AI And Mental Well-Being

As a quick background, I've been extensively covering and analyzing a myriad of facets regarding the advent of modern-era AI that produces mental health advice and performs AI-driven therapy. This rising use of AI has principally been spurred by the evolving advances and widespread adoption of generative AI. For an extensive listing of my well over one hundred analyses and postings, see the link here and the link here.

There is little doubt that this is a rapidly developing field and that there are tremendous upsides to be had, but at the same time, regrettably, hidden risks and outright gotchas come into these endeavors, too. I frequently speak up about these pressing matters, including in an appearance on an episode of CBS's 60 Minutes, see the link here.

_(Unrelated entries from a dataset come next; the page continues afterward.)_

/-! ## `State.waveWrite` -/

@[simp] theorem State.waveWrite_cfg (s : State) (a : Nat) (x : BitVec 16) : (s.waveWrite a x).cfg = s.cfg := rfl
@[simp] theorem State.waveWrite_run (s : State) (a : Nat) (x : BitVec 16) : (s.waveWrite a x).run = s.run := rfl
@[simp] theorem State.waveWrite_idle (s : State) (a : Nat) (x : BitVec 16) : (s.waveWrite a x).idle = s.idle := rfl
@[simp] theorem State.waveWrite_silcnt (s : State) (a : Nat) (x : BitVec 16) :
    (s.waveWrite a x).silcnt = s.silcnt := rfl
@[simp] theorem State.waveWrite_tickcnt (s : State) (a : Nat) (x : BitVec 16) :
    (s.waveWrite a x).tickcnt = s.tickcnt := rfl
@[simp] theorem State.waveWrite_cmdseen (s : State) (a : Nat) (x : BitVec 16) :
    (s.waveWrite a x).cmdseen = s.cmdseen := rfl
@[simp] theorem State.waveWrite_asen (s : State) (a : Nat) (x : BitVec 16) : (s.waveWrite a x).asen = s.asen := rfl
@[simp] theorem State.waveWrite_ascnt (s : State) (a : Nat) (x : BitVec 16) : (s.waveWrite a x).ascnt = s.ascnt := rfl
@[simp] theorem State.waveWrite_err (s : State) (a : Nat) (x : BitVec 16) : (s.waveWrite a x).err = s.err := rfl
@[simp] theorem State.waveWrite_ien (s : State) (a : Nat) (x : BitVec 16) : (s.waveWrite a x).ien = s.ien := rfl
@[simp] theorem State.waveWrite_mvol (s : State) (a : Nat) (x : BitVec 16) : (s.waveWrite a x).mvol = s.mvol := rfl
@[simp] theorem State.waveWrite_mbal (s : State) (a : Nat) (x : BitVec 16) : (s.waveWrite a x).mbal = s.mbal := rfl
@[simp] theorem State.waveWrite_mfine (s : State) (a : Nat) (x : BitVec 16) : (s.waveWrite a x).mfine = s.mfine := rfl
@[simp] theorem State.waveWrite_mcoarse (s : State) (a : Nat) (x : BitVec 16) :
    (s.waveWrite a x).mcoarse = s.mcoarse := rfl
@[simp] theorem State.waveWrite_gprevl (s : State) (a : Nat) (x : BitVec 16) :
    (s.waveWrite a x).gprevl = s.gprevl := rfl
@[simp] theorem State.waveWrite_gprevr (s : State) (a : Nat) (x : BitVec 16) :
    (s.waveWrite a x).gprevr = s.gprevr := rfl
@[simp] theorem State.waveWrite_wptr (s : State) (a : Nat) (x : BitVec 16) : (s.waveWrite a x).wptr = s.wptr := rfl
@[simp] theorem State.waveWrite_rsp (s : State) (a : Nat) (x : BitVec 16) : (s.waveWrite a x).rsp = s.rsp := rfl
@[simp] theorem State.waveWrite_fxst (s : State) (a : Nat) (x : BitVec 16) : (s.waveWrite a x).fxst = s.fxst := rfl
@[simp] theorem State.waveWrite_lr (s : State) (a : Nat) (x : BitVec 16) : (s.waveWrite a x).lr = s.lr := rfl
@[simp] theorem State.waveWrite_chans (s : State) (a : Nat) (x : BitVec 16) : (s.waveWrite a x).chans = s.chans := rfl
@[simp] theorem State.waveWrite_voices (s : State) (a : Nat) (x : BitVec 16) :
    (s.waveWrite a x).voices = s.voices := rfl
@[simp] theorem State.waveWrite_wave (s : State) (a : Nat) (x : BitVec 16) :
    (s.waveWrite a x).wave = s.wave.write a x := rfl
@[simp] theorem State.waveWrite_wt (s : State) (a : Nat) (x : BitVec 16) : (s.waveWrite a x).wt = s.wt := rfl
@[simp] theorem State.waveWrite_cb (s : State) (a : Nat) (x : BitVec 16) : (s.waveWrite a x).cb = s.cb := rfl
@[simp] theorem State.waveWrite_buses (s : State) (a : Nat) (x : BitVec 16) : (s.waveWrite a x).buses = s.buses := rfl
@[simp] theorem State.waveWrite_outbuf (s : State) (a : Nat) (x : BitVec 16) :
    (s.waveWrite a x).outbuf = s.outbuf := rfl
@[simp] theorem State.waveWrite_outrd (s : State) (a : Nat) (x : BitVec 16) : (s.waveWrite a x).outrd = s.outrd := rfl
@[simp] theorem State.waveWrite_sched (s : State) (a : Nat) (x : BitVec 16) : (s.waveWrite a x).sched = s.sched := rfl
@[simp] theorem State.waveWrite_sinkGot (s : State) (a : Nat) (x : BitVec 16) :
    (s.waveWrite a x).sinkGot = s.sinkGot := rfl
@[simp] theorem State.waveWrite_epoch (s : State) (a : Nat) (x : BitVec 16) : (s.waveWrite a x).epoch = s.epoch := rfl
@[simp] theorem State.waveWrite_freeCtr (s : State) (a : Nat) (x : BitVec 16) :
    (s.waveWrite a x).freeCtr = s.freeCtr := rfl

/-! ## `State.wtWrite` -/

@[simp] theorem State.wtWrite_cfg (s : State) (i f : Nat) (x : Word) : (s.wtWrite i f x).cfg = s.cfg := rfl
@[simp] theorem State.wtWrite_run (s : State) (i f : Nat) (x : Word) : (s.wtWrite i f x).run = s.run := rfl
@[simp] theorem State.wtWrite_idle (s : State) (i f : Nat) (x : Word) : (s.wtWrite i f x).idle = s.idle := rfl
@[simp] theorem State.wtWrite_silcnt (s : State) (i f : Nat) (x : Word) : (s.wtWrite i f x).silcnt = s.silcnt := rfl
@[simp] theorem State.wtWrite_tickcnt (s : State) (i f : Nat) (x : Word) :
    (s.wtWrite i f x).tickcnt = s.tickcnt := rfl
@[simp] theorem State.wtWrite_cmdseen (s : State) (i f : Nat) (x : Word) :
    (s.wtWrite i f x).cmdseen = s.cmdseen := rfl
@[simp] theorem State.wtWrite_asen (s : State) (i f : Nat) (x : Word) : (s.wtWrite i f x).asen = s.asen := rfl
@[simp] theorem State.wtWrite_ascnt (s : State) (i f : Nat) (x : Word) : (s.wtWrite i f x).ascnt = s.ascnt := rfl
@[simp] theorem State.wtWrite_err (s : State) (i f : Nat) (x : Word) : (s.wtWrite i f x).err = s.err := rfl
@[simp] theorem State.wtWrite_ien (s : State) (i f : Nat) (x : Word) : (s.wtWrite i f x).ien = s.ien := rfl
@[simp] theorem State.wtWrite_mvol (s : State) (i f : Nat) (x : Word) : (s.wtWrite i f x).mvol = s.mvol := rfl
@[simp] theorem State.wtWrite_mbal (s : State) (i f : Nat) (x : Word) : (s.wtWrite i f x).mbal = s.mbal := rfl
@[simp] theorem State.wtWrite_mfine (s : State) (i f : Nat) (x : Word) : (s.wtWrite i f x).mfine = s.mfine := rfl
@[simp] theorem State.wtWrite_mcoarse (s : State) (i f : Nat) (x : Word) :
    (s.wtWrite i f x).mcoarse = s.mcoarse := rfl
@[simp] theorem State.wtWrite_gprevl (s : State) (i f : Nat) (x : Word) : (s.wtWrite i f x).gprevl = s.gprevl := rfl
@[simp] theorem State.wtWrite_gprevr (s : State) (i f : Nat) (x : Word) : (s.wtWrite i f x).gprevr = s.gprevr := rfl
@[simp] theorem State.wtWrite_wptr (s : State) (i f : Nat) (x : Word) : (s.wtWrite i f x).wptr = s.wptr := rfl
@[simp] theorem State.wtWrite_rsp (s : State) (i f : Nat) (x : Word) : (s.wtWrite i f x).rsp = s.rsp := rfl
@[simp] theorem State.wtWrite_fxst (s : State) (i f : Nat) (x : Word) : (s.wtWrite i f x).fxst = s.fxst := rfl
@[simp] theorem State.wtWrite_lr (s : State) (i f : Nat) (x : Word) : (s.wtWrite i f x).lr = s.lr := rfl
@[simp] theorem State.wtWrite_chans (s : State) (i f : Nat) (x : Word) : (s.wtWrite i f x).chans = s.chans := rfl
@[simp] theorem State.wtWrite_voices (s : State) (i f : Nat) (x : Word) : (s.wtWrite i f x).voices = s.voices := rfl
@[simp] theorem State.wtWrite_wave (s : State) (i f : Nat) (x : Word) : (s.wtWrite i f x).wave = s.wave := rfl
@[simp] theorem State.wtWrite_wt (s : State) (i f : Nat) (x : Word) :
    (s.wtWrite i f x).wt = s.wt.write (wtAddr i f) x := rfl
@[simp] theorem State.wtWrite_cb (s : State) (i f : Nat) (x : Word) : (s.wtWrite i f x).cb = s.cb := rfl
@[simp] theorem State.wtWrite_buses (s : State) (i f : Nat) (x : Word) : (s.wtWrite i f x).buses = s.buses := rfl
@[simp] theorem State.wtWrite_outbuf (s : State) (i f : Nat) (x : Word) : (s.wtWrite i f x).outbuf = s.outbuf := rfl
@[simp] theorem State.wtWrite_outrd (s : State) (i f : Nat) (x : Word) : (s.wtWrite i f x).outrd = s.outrd := rfl
@[simp] theorem State.wtWrite_sched (s : State) (i f : Nat) (x : Word) : (s.wtWrite i f x).sched = s.sched := rfl
@[simp] theorem State.wtWrite_sinkGot (s : State) (i f : Nat) (x : Word) :
    (s.wtWrite i f x).sinkGot = s.sinkGot := rfl
@[simp] theorem State.wtWrite_epoch (s : State) (i f : Nat) (x : Word) : (s.wtWrite i f x).epoch = s.epoch := rfl
@[simp] theorem State.wtWrite_freeCtr (s : State) (i f : Nat) (x : Word) :
    (s.wtWrite i f x).freeCtr = s.freeCtr := rfl

/-! ## `State.cbWrite` -/

@[simp] theorem State.cbWrite_cfg (s : State) (i f : Nat) (x : Word) : (s.cbWrite i f x).cfg = s.cfg := rfl
@[simp] theorem State.cbWrite_run (s : State) (i f : Nat) (x : Word) : (s.cbWrite i f x).run = s.run := rfl
@[simp] theorem State.cbWrite_idle (s : State) (i f : Nat) (x : Word) : (s.cbWrite i f x).idle = s.idle := rfl
@[simp] theorem State.cbWrite_silcnt (s : State) (i f : Nat) (x : Word) : (s.cbWrite i f x).silcnt = s.silcnt := rfl
@[simp] theorem State.cbWrite_tickcnt (s : State) (i f : Nat) (x : Word) :
    (s.cbWrite i f x).tickcnt = s.tickcnt := rfl
@[simp] theorem State.cbWrite_cmdseen (s : State) (i f : Nat) (x : Word) :
    (s.cbWrite i f x).cmdseen = s.cmdseen := rfl
@[simp] theorem State.cbWrite_asen (s : State) (i f : Nat) (x : Word) : (s.cbWrite i f x).asen = s.asen := rfl
@[simp] theorem State.cbWrite_ascnt (s : State) (i f : Nat) (x : Word) : (s.cbWrite i f x).ascnt = s.ascnt := rfl
@[simp] theorem State.cbWrite_err (s : State) (i f : Nat) (x : Word) : (s.cbWrite i f x).err = s.err := rfl
@[simp] theorem State.cbWrite_ien (s : State) (i f : Nat) (x : Word) : (s.cbWrite i f x).ien = s.ien := rfl
@[simp] theorem State.cbWrite_mvol (s : State) (i f : Nat) (x : Word) : (s.cbWrite i f x).mvol = s.mvol := rfl
@[simp] theorem State.cbWrite_mbal (s : State) (i f : Nat) (x : Word) : (s.cbWrite i f x).mbal = s.mbal := rfl
@[simp] theorem State.cbWrite_mfine (s : State) (i f : Nat) (x : Word) : (s.cbWrite i f x).mfine = s.mfine := rfl
@[simp] theorem State.cbWrite_mcoarse (s : State) (i f : Nat) (x : Word) :
    (s.cbWrite i f x).mcoarse = s.mcoarse := rfl
@[simp] theorem State.cbWrite_gprevl (s : State) (i f : Nat) (x : Word) : (s.cbWrite i f x).gprevl = s.gprevl := rfl
@[simp] theorem State.cbWrite_gprevr (s : State) (i f : Nat) (x : Word) : (s.cbWrite i f x).gprevr = s.gprevr := rfl
@[simp] theorem State.cbWrite_wptr (s : State) (i f : Nat) (x : Word) : (s.cbWrite i f x).wptr = s.wptr := rfl
@[simp] theorem State.cbWrite_rsp (s : State) (i f : Nat) (x : Word) : (s.cbWrite i f x).rsp = s.rsp := rfl
@[simp] theorem State.cbWrite_fxst (s : State) (i f : Nat) (x : Word) : (s.cbWrite i f x).fxst = s.fxst := rfl
@[simp] theorem State.cbWrite_lr (s : State) (i f : Nat) (x : Word) : (s.cbWrite i f x).lr = s.lr := rfl
@[simp] theorem State.cbWrite_chans (s : State) (i f : Nat) (x : Word) : (s.cbWrite i f x).chans = s.chans := rfl
@[simp] theorem State.cbWrite_voices (s : State) (i f : Nat) (x : Word) : (s.cbWrite i f x).voices = s.voices := rfl
@[simp] theorem State.cbWrite_wave (s : State) (i f : Nat) (x : Word) : (s.cbWrite i f x).wave = s.wave := rfl
@[simp] theorem State.cbWrite_wt (s : State) (i f : Nat) (x : Word) : (s.cbWrite i f x).wt = s.wt := rfl
@[simp] theorem State.cbWrite_cb (s : State) (i f : Nat) (x : Word) :
    (s.cbWrite i f x).cb = s.cb.write (cbAddr i f) x := rfl
@[simp] theorem State.cbWrite_buses (s : State) (i f : Nat) (x : Word) : (s.cbWrite i f x).buses = s.buses := rfl
@[simp] theorem State.cbWrite_outbuf (s : State) (i f : Nat) (x : Word) : (s.cbWrite i f x).outbuf = s.outbuf := rfl
@[simp] theorem State.cbWrite_outrd (s : State) (i f : Nat) (x : Word) : (s.cbWrite i f x).outrd = s.outrd := rfl
@[simp] theorem State.cbWrite_sched (s : State) (i f : Nat) (x : Word) : (s.cbWrite i f x).sched = s.sched := rfl
@[simp] theorem State.cbWrite_sinkGot (s : State) (i f : Nat) (x : Word) :
    (s.cbWrite i f x).sinkGot = s.sinkGot := rfl
@[simp] theorem State.cbWrite_epoch (s : State) (i f : Nat) (x : Word) : (s.cbWrite i f x).epoch = s.epoch := rfl
@[simp] theorem State.cbWrite_freeCtr (s : State) (i f : Nat) (x : Word) :
    (s.cbWrite i f x).freeCtr = s.freeCtr := rfl

/-! ## `State.updChan` -/

@[simp] theorem State.updChan_cfg (s : State) (c : BitVec 4) (f : Channel → Channel) :
    (s.updChan c f).cfg = s.cfg := rfl
@[simp] theorem State.updChan_run (s : State) (c : BitVec 4) (f : Channel → Channel) :
    (s.updChan c f).run = s.run := rfl
@[simp] theorem State.updChan_idle (s : State) (c : BitVec 4) (f : Channel → Channel) :
    (s.updChan c f).idle = s.idle := rfl
@[simp] theorem State.updChan_silcnt (s : State) (c : BitVec 4) (f : Channel → Channel) :
    (s.updChan c f).silcnt = s.silcnt := rfl
@[simp] theorem State.updChan_tickcnt (s : State) (c : BitVec 4) (f : Channel → Channel) :
    (s.updChan c f).tickcnt = s.tickcnt := rfl
@[simp] theorem State.updChan_cmdseen (s : State) (c : BitVec 4) (f : Channel → Channel) :
    (s.updChan c f).cmdseen = s.cmdseen := rfl
@[simp] theorem State.updChan_asen (s : State) (c : BitVec 4) (f : Channel → Channel) :
    (s.updChan c f).asen = s.asen := rfl
@[simp] theorem State.updChan_ascnt (s : State) (c : BitVec 4) (f : Channel → Channel) :
    (s.updChan c f).ascnt = s.ascnt := rfl
@[simp] theorem State.updChan_err (s : State) (c : BitVec 4) (f : Channel → Channel) :
    (s.updChan c f).err = s.err := rfl
@[simp] theorem State.updChan_ien (s : State) (c : BitVec 4) (f : Channel → Channel) :
    (s.updChan c f).ien = s.ien := rfl
@[simp] theorem State.updChan_mvol (s : State) (c : BitVec 4) (f : Channel → Channel) :
    (s.updChan c f).mvol = s.mvol := rfl
@[simp] theorem State.updChan_mbal (s : State) (c : BitVec 4) (f : Channel → Channel) :
    (s.updChan c f).mbal = s.mbal := rfl
@[simp] theorem State.updChan_mfine (s : State) (c : BitVec 4) (f : Channel → Channel) :
    (s.updChan c f).mfine = s.mfine := rfl
@[simp] theorem State.updChan_mcoarse (s : State) (c : BitVec 4) (f : Channel → Channel) :
    (s.updChan c f).mcoarse = s.mcoarse := rfl
@[simp] theorem State.updChan_gprevl (s : State) (c : BitVec 4) (f : Channel → Channel) :
    (s.updChan c f).gprevl = s.gprevl := rfl
@[simp] theorem State.updChan_gprevr (s : State) (c : BitVec 4) (f : Channel → Channel) :
    (s.updChan c f).gprevr = s.gprevr := rfl
@[simp] theorem State.updChan_wptr (s : State) (c : BitVec 4) (f : Channel → Channel) :
    (s.updChan c f).wptr = s.wptr := rfl
@[simp] theorem State.updChan_rsp (s : State) (c : BitVec 4) (f : Channel → Channel) :
    (s.updChan c f).rsp = s.rsp := rfl
@[simp] theorem State.updChan_fxst (s : State) (c : BitVec 4) (f : Channel → Channel) :
    (s.updChan c f).fxst = s.fxst := rfl
@[simp] theorem State.updChan_lr (s : State) (c : BitVec 4) (f : Channel → Channel) : (s.updChan c f).lr = s.lr := rfl
@[simp] theorem State.updChan_chans (s : State) (c : BitVec 4) (f : Channel → Channel) :
    (s.updChan c f).chans = s.chans.set c.toFin (f (s.chan c)) := rfl
@[simp] theorem State.updChan_voices (s : State) (c : BitVec 4) (f : Channel → Channel) :
    (s.updChan c f).voices = s.voices := rfl
@[simp] theorem State.updChan_wave (s : State) (c : BitVec 4) (f : Channel → Channel) :
    (s.updChan c f).wave = s.wave := rfl
@[simp] theorem State.updChan_wt (s : State) (c : BitVec 4) (f : Channel → Channel) : (s.updChan c f).wt = s.wt := rfl
@[simp] theorem State.updChan_cb (s : State) (c : BitVec 4) (f : Channel → Channel) : (s.updChan c f).cb = s.cb := rfl
@[simp] theorem State.updChan_buses (s : State) (c : BitVec 4) (f : Channel → Channel) :
    (s.updChan c f).buses = s.buses := rfl
@[simp] theorem State.updChan_outbuf (s : State) (c : BitVec 4) (f : Channel → Channel) :
    (s.updChan c f).outbuf = s.outbuf := rfl
@[simp] theorem State.updChan_outrd (s : State) (c : BitVec 4) (f : Channel → Channel) :
    (s.updChan c f).outrd = s.outrd := rfl
@[simp] theorem State.updChan_sched (s : State) (c : BitVec 4) (f : Channel → Channel) :
    (s.updChan c f).sched = s.sched := rfl
@[simp] theorem State.updChan_sinkGot (s : State) (c : BitVec 4) (f : Channel → Channel) :
    (s.updChan c f).sinkGot = s.sinkGot := rfl
@[simp] theorem State.updChan_epoch (s : State) (c : BitVec 4) (f : Channel → Channel) :
    (s.updChan c f).epoch = s.epoch := rfl
@[simp] theorem State.updChan_freeCtr (s : State) (c : BitVec 4) (f : Channel → Channel) :
    (s.updChan c f).freeCtr = s.freeCtr := rfl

AI Providing Mental Health Guidance

Millions upon millions of people are using generative AI as their ongoing advisor on mental health considerations (note that ChatGPT alone has over 900 million weekly active users, a notable proportion of which dip into mental health aspects, see my analysis at the link here). The top-ranked use of contemporary generative AI and LLMs is to consult with the AI on mental health facets; see my coverage at the link here.

This popular usage makes abundant sense. You can access most of the major generative AI systems for nearly free or at a super low cost, doing so anywhere and at any time. Thus, if you have any mental health qualms that you want to chat about, all you need to do is log in to AI and proceed forthwith on a 24/7 basis.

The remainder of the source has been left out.